* [INPUT FOR THIS TASK]

-- ==== Sys2Proof/Machine/Interrupts.lean ====
section
/-! DEFINITION. The step of the machine (60_exceptions.md R452): host events, the asynchronous interrupts, the wait
state, and the fetch of an instruction (20_memory.md R70, 30_encoding.md R109). -/

namespace Sys2Proof.Machine

/-- An asynchronous interrupt condition (60_exceptions.md R452 step 1). -/
inductive Condition where
  /-- Machine Malfunction: parity error on an instruction read (R460). -/
  | parityInstr
  /-- Machine Malfunction: parity error on an operand read (R460). -/
  | parityOperand
  /-- Machine Malfunction: Advance Power Failure (R460). -/
  | powerFailure
  /-- External interrupt (R468). -/
  | external
  /-- Automatic I/O Service: the Immediate Interrupt (R469). -/
  | immediate
  /-- Channel Termination (R471). -/
  | channel
  deriving DecidableEq, Repr

/-- A condition, where it holds. -/
def Condition.given (c : Condition) (holds : Bool) : List Condition := if holds then [c] else []

/-- The conditions pending and enabled (60_exceptions.md R452 step 1). -/
def State.pending (s : State) : List Condition :=
  Condition.parityInstr.given (s.psw.mmEn && s.parityInstr) ++
  Condition.parityOperand.given (s.psw.mmEn && s.parityOperand) ++
  Condition.powerFailure.given (s.psw.mmEn && s.apfPending) ++
  Condition.external.given (s.psw.extEn && !s.psw.aioEn && s.attention) ++
  Condition.immediate.given (s.psw.extEn && s.psw.aioEn && s.attention) ++
  Condition.channel.given (s.psw.ctEn && s.queueNonEmpty)

/-- Parity errors signalled while bit 2 is reset are not queued in a running processor (60_exceptions.md R460, log 41).
-/
def State.dropMasked (s : State) : State :=
  if s.psw.mmEn then s else { s with parityInstr := false, parityOperand := false }

/-- The Immediate Interrupt (60_exceptions.md R469): the acknowledge clears the request, its status is discarded, and
the Service Pointer of the device is followed. -/
def State.takeImmediate (s : State) : Out :=
  match s.requests with
  | [] => .next s
  | r :: _ => s.acknowledged.serviceAction r.device s.psw.lc

/-- The procedure of a condition (60_exceptions.md R460, R468, R469, R471). The three causes of Machine Malfunction set
a flag each after the exchange. -/
def State.takeInterrupt (s : State) : Condition → Out
  | .parityInstr =>
    let t := { s with parityInstr := false }.raiseMalfunction
    .next (t.setCc { t.psw.cc with g := true })
  | .parityOperand =>
    let t := { s with parityOperand := false }.raiseMalfunction
    .next (t.setCc { t.psw.cc with v := true })
  | .powerFailure =>
    let t := { s with apfPending := false }.raiseMalfunction
    .next (t.setCc { t.psw.cc with l := true })
  | .external => .next s.raiseExternal
  | .immediate => s.takeImmediate
  | .channel => .next s.raiseChannel

/-- Whether the instruction with this first halfword has a second one that is fetched: formats RX and RI, but no
no-operation (30_encoding.md R109, R114). -/
def secondFetched (w1 : Word) : Bool := longCode (opField w1) && !noOpCode (opField w1)

/-- Fetch and decode at PBANK:LC, then run (30_encoding.md R109): an unassigned operation code raises Illegal
Instruction; the second halfword is fetched for the formats RX and RI, but not for a no-operation. -/
def State.fetch (s : State) (run : Instr → State → Out) : Out :=
  let w1 := s.halfAt s.psw.pbank s.psw.lc
  let w2 := s.halfAt s.psw.pbank (s.psw.lc + 2)
  require (evenAddr s.psw.lc) .oddFetch
    (require (s.halfPresent s.psw.pbank s.psw.lc) .absentMemory
      (match decode s.params w1 w2 with
       | .error (.illegalOpcode _) => .next s.raiseIllegal
       | .error (.lostOpcode op) => .refused (.lostOpcode op)
       | .ok i => require (!secondFetched w1 || s.halfPresent s.psw.pbank (s.psw.lc + 2)) .absentMemory (run i s)))

/-- The boundary between two instructions and what follows it (60_exceptions.md R452): one pending condition, chosen
freely among several (R475, log 14), else the wait state, else an instruction. -/
def State.boundary (s : State) (run : Instr → State → Out) : Out :=
  s.guardQueue
    (match s.pending with
     | [] => if s.psw.wait then .next s else s.fetch run
     | [c] => s.takeInterrupt c
     | c :: rest =>
       s.drawn.takeInterrupt ((c :: rest).getD ((s.freeFull 1).toNat % (rest.length + 1)) c))

/-- What the processor does in a mode (60_exceptions.md R480 to R487, log 36): a running one the boundary, one in
Start-up or Program load its sequence, one in Restart the restart, any other nothing. Start-up waits for the Memory
Operational Indicator to be reset (R482). A parity error signalled while the processor does not run is held and not
dropped: DESIGN CHOICE (log 41). -/
def State.act (s : State) (run : Instr → State → Out) : Out :=
  match s.power with
  | .running => s.dropMasked.boundary run
  | .startUp => .next (if s.memOperational then s else s.initialised)
  | .programLoad => .next s.initialised
  | .restart => s.performRestart
  | .powerDown | .standBy | .powerOff => .next s

/-- One step (60_exceptions.md R452): the host events of this boundary, then what the processor does in its mode. Events
that change the mode take the step (log 36). -/
def cycle (run : Instr → State → Out) (s : State) : Out :=
  andThen ({ s with arrivals := s.arrivals.tail }.deliverAll (s.arrivals.headD [])) fun t =>
    if t.power = s.power then t.act run else .next t

/-- Two halfwords placed where the next instruction is fetched. -/
def State.placeHalves (s : State) (w1 w2 : Word) : State :=
  (s.setHalf s.psw.pbank s.psw.lc w1).setHalf s.psw.pbank (s.psw.lc + 2) w2

end Sys2Proof.Machine
end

* [EXERCISE]
With every line intact, print the records above again.

* [RESPONSE TO THIS TASK]
-- ==== Sys2Proof/Machine/Interrupts.lean ====
section
/-! DEFINITION. The step of the machine (60_exceptions.md R452): host events, the asynchronous interrupts, the wait
state, and the fetch of an instruction (20_memory.md R70, 30_encoding.md R109). -/

namespace Sys2Proof.Machine

/-- An asynchronous interrupt condition (60_exceptions.md R452 step 1). -/
inductive Condition where
  /-- Machine Malfunction: parity error on an instruction read (R460). -/
  | parityInstr
  /-- Machine Malfunction: parity error on an operand read (R460). -/
  | parityOperand
  /-- Machine Malfunction: Advance Power Failure (R460). -/
  | powerFailure
  /-- External interrupt (R468). -/
  | external
  /-- Automatic I/O Service: the Immediate Interrupt (R469). -/
  | immediate
  /-- Channel Termination (R471). -/
  | channel
  deriving DecidableEq, Repr

/-- A condition, where it holds. -/
def Condition.given (c : Condition) (holds : Bool) : List Condition := if holds then [c] else []

/-- The conditions pending and enabled (60_exceptions.md R452 step 1). -/
def State.pending (s : State) : List Condition :=
  Condition.parityInstr.given (s.psw.mmEn && s.parityInstr) ++
  Condition.parityOperand.given (s.psw.mmEn && s.parityOperand) ++
  Condition.powerFailure.given (s.psw.mmEn && s.apfPending) ++
  Condition.external.given (s.psw.extEn && !s.psw.aioEn && s.attention) ++
  Condition.immediate.given (s.psw.extEn && s.psw.aioEn && s.attention) ++
  Condition.channel.given (s.psw.ctEn && s.queueNonEmpty)

/-- Parity errors signalled while bit 2 is reset are not queued in a running processor (60_exceptions.md R460, log 41).
-/
def State.dropMasked (s : State) : State :=
  if s.psw.mmEn then s else { s with parityInstr := false, parityOperand := false }

/-- The Immediate Interrupt (60_exceptions.md R469): the acknowledge clears the request, its status is discarded, and
the Service Pointer of the device is followed. -/
def State.takeImmediate (s : State) : Out :=
  match s.requests with
  | [] => .next s
  | r :: _ => s.acknowledged.serviceAction r.device s.psw.lc

/-- The procedure of a condition (60_exceptions.md R460, R468, R469, R471). The three causes of Machine Malfunction set
a flag each after the exchange. -/
def State.takeInterrupt (s : State) : Condition → Out
  | .parityInstr =>
    let t := { s with parityInstr := false }.raiseMalfunction
    .next (t.setCc { t.psw.cc with g := true })
  | .parityOperand =>
    let t := { s with parityOperand := false }.raiseMalfunction
    .next (t.setCc { t.psw.cc with v := true })
  | .powerFailure =>
    let t := { s with apfPending := false }.raiseMalfunction
    .next (t.setCc { t.psw.cc with l := true })
  | .external => .next s.raiseExternal
  | .immediate => s.takeImmediate
  | .channel => .next s.raiseChannel

/-- Whether the instruction with this first halfword has a second one that is fetched: formats RX and RI, but no
no-operation (30_encoding.md R109, R114). -/
def secondFetched (w1 : Word) : Bool := longCode (opField w1) && !noOpCode (opField w1)

/-- Fetch and decode at PBANK:LC, then run (30_encoding.md R109): an unassigned operation code raises Illegal
Instruction; the second halfword is fetched for the formats RX and RI, but not for a no-operation. -/
def State.fetch (s : State) (run : Instr → State → Out) : Out :=
  let w1 := s.halfAt s.psw.pbank s.psw.lc
  let w2 := s.halfAt s.psw.pbank (s.psw.lc + 2)
  require (evenAddr s.psw.lc) .oddFetch
    (require (s.halfPresent s.psw.pbank s.psw.lc) .absentMemory
      (match decode s.params w1 w2 with
       | .error (.illegalOpcode _) => .next s.raiseIllegal
       | .error (.lostOpcode op) => .refused (.lostOpcode op)
       | .ok i => require (!secondFetched w1 || s.halfPresent s.psw.pbank (s.psw.lc + 2)) .absentMemory (run i s)))

/-- The boundary between two instructions and what follows it (60_exceptions.md R452): one pending condition, chosen
freely among several (R475, log 14), else the wait state, else an instruction. -/
def State.boundary (s : State) (run : Instr → State → Out) : Out :=
  s.guardQueue
    (match s.pending with
     | [] => if s.psw.wait then .next s else s.fetch run
     | [c] => s.takeInterrupt c
     | c :: rest =>
       s.drawn.takeInterrupt ((c :: rest).getD ((s.freeFull 1).toNat % (rest.length + 1)) c))

/-- What the processor does in a mode (60_exceptions.md R480 to R487, log 36): a running one the boundary, one in
Start-up or Program load its sequence, one in Restart the restart, any other nothing. Start-up waits for the Memory
Operational Indicator to be reset (R482). A parity error signalled while the processor does not run is held and not
dropped: DESIGN CHOICE (log 41). -/
def State.act (s : State) (run : Instr → State → Out) : Out :=
  match s.power with
  | .running => s.dropMasked.boundary run
  | .startUp => .next (if s.memOperational then s else s.initialised)
  | .programLoad => .next s.initialised
  | .restart => s.performRestart
  | .powerDown | .standBy | .powerOff => .next s

/-- One step (60_exceptions.md R452): the host events of this boundary, then what the processor does in its mode. Events
that change the mode take the step (log 36). -/
def cycle (run : Instr → State → Out) (s : State) : Out :=
  andThen ({ s with arrivals := s.arrivals.tail }.deliverAll (s.arrivals.headD [])) fun t =>
    if t.power = s.power then t.act run else .next t

/-- Two halfwords placed where the next instruction is fetched. -/
def State.placeHalves (s : State) (w1 w2 : Word) : State :=
  (s.setHalf s.psw.pbank s.psw.lc w1).setHalf s.psw.pbank (s.psw.lc + 2) w2

end Sys2Proof.Machine
end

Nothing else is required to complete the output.